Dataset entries
• • • • •

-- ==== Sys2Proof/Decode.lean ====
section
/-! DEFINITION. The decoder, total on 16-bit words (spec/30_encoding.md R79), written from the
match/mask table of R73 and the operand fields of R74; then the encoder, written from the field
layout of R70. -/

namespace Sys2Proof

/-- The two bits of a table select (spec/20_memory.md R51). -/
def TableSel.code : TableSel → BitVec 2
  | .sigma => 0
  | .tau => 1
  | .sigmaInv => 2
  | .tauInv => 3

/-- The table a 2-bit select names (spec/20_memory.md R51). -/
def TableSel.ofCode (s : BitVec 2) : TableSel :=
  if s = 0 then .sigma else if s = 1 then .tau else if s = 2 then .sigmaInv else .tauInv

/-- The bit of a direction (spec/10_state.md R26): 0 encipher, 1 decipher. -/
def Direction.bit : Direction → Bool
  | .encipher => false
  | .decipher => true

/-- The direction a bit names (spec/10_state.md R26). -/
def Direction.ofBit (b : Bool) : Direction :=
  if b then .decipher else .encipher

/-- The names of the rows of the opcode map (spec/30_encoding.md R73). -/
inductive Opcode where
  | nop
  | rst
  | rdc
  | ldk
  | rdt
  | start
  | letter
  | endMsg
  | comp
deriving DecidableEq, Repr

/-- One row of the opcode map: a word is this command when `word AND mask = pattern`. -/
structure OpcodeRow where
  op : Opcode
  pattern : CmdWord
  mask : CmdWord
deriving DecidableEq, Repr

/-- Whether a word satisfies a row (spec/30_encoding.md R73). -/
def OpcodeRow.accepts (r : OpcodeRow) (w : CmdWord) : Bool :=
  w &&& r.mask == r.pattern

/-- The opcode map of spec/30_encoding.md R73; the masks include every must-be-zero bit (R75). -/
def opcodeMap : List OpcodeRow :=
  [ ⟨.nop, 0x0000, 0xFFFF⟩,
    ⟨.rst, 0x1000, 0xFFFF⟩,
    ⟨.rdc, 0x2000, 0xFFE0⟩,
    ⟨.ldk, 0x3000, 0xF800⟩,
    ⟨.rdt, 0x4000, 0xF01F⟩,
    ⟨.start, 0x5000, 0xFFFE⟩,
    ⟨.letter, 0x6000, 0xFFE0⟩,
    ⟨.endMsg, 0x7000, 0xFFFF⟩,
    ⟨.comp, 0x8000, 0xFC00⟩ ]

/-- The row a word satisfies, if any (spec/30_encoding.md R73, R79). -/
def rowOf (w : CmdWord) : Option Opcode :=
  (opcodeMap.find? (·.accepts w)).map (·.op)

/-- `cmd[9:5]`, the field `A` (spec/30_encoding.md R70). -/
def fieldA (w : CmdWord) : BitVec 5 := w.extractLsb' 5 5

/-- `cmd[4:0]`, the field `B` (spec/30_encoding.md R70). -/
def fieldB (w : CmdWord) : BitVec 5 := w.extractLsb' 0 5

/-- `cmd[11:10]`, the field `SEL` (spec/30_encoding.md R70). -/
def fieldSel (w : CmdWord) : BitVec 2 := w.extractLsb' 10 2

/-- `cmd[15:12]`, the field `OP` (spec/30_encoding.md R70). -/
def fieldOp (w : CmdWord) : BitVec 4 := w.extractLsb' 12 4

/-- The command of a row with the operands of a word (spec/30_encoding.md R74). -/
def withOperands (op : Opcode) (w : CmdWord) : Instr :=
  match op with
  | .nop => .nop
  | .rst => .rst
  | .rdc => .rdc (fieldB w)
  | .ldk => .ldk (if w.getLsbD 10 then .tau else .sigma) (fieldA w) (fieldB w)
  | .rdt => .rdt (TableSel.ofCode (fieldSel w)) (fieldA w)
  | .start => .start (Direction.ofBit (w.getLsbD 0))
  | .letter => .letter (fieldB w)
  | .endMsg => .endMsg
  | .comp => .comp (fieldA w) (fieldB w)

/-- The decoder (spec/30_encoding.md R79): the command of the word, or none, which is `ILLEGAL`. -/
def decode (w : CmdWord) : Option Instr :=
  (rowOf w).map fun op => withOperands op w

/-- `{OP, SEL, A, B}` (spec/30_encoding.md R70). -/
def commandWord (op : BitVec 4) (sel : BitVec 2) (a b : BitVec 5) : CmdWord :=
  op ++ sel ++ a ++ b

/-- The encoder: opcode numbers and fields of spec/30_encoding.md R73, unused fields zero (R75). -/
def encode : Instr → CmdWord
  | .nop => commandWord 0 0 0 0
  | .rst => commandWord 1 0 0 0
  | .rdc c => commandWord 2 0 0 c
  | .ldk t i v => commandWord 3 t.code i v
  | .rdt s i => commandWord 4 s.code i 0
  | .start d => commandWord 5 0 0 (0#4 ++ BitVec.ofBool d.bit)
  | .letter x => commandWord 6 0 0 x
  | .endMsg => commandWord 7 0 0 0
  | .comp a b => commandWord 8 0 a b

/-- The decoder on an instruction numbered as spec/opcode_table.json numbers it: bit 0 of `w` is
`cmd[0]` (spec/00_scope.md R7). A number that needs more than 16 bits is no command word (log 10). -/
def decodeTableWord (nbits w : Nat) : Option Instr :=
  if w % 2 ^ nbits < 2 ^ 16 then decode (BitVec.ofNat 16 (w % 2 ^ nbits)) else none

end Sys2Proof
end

• • • • •

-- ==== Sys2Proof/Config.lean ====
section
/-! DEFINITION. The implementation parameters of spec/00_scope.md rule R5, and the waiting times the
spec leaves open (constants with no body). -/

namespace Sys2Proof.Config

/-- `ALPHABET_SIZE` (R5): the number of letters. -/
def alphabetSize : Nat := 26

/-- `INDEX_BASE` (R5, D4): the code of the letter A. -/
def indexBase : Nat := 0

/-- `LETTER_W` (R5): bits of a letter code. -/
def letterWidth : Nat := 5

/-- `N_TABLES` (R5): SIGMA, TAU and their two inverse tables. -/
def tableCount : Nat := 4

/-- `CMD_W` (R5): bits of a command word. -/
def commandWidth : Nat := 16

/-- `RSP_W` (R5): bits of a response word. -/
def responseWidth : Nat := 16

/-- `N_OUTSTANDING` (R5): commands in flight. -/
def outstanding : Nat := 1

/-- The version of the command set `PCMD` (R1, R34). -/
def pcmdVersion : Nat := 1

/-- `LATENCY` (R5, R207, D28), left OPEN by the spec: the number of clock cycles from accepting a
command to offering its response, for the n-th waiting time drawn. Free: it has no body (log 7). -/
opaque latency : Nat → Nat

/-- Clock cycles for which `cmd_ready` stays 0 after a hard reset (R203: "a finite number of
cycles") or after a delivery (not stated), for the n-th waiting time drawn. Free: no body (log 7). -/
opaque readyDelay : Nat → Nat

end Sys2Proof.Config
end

• • • • •

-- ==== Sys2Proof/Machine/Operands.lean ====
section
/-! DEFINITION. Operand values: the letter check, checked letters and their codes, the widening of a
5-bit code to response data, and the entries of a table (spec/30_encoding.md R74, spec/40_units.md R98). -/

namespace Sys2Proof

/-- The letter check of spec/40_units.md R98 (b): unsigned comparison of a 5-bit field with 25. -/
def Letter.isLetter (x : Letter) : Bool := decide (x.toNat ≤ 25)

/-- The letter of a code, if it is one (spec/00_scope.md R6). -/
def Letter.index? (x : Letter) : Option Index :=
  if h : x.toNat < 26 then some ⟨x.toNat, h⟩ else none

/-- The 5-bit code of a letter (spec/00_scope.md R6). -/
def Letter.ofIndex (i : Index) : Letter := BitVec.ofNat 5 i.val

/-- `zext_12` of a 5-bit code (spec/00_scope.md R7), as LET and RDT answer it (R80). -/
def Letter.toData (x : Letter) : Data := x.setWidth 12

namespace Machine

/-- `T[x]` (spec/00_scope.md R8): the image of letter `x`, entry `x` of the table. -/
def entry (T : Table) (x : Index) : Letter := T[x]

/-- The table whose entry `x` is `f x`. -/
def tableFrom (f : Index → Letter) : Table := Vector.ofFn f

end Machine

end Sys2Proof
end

• • • • •

With the line holding "-- ==== Sys2Proof/Decode.lean" as the first and the line holding "layout of R70. -/" as the last, set down that range of the entries above exactly, and nothing else.

-- ==== Sys2Proof/Decode.lean ====
section
/-! DEFINITION. The decoder, total on 16-bit words (spec/30_encoding.md R79), written from the
match/mask table of R73 and the operand fields of R74; then the encoder, written from the field
layout of R70. -/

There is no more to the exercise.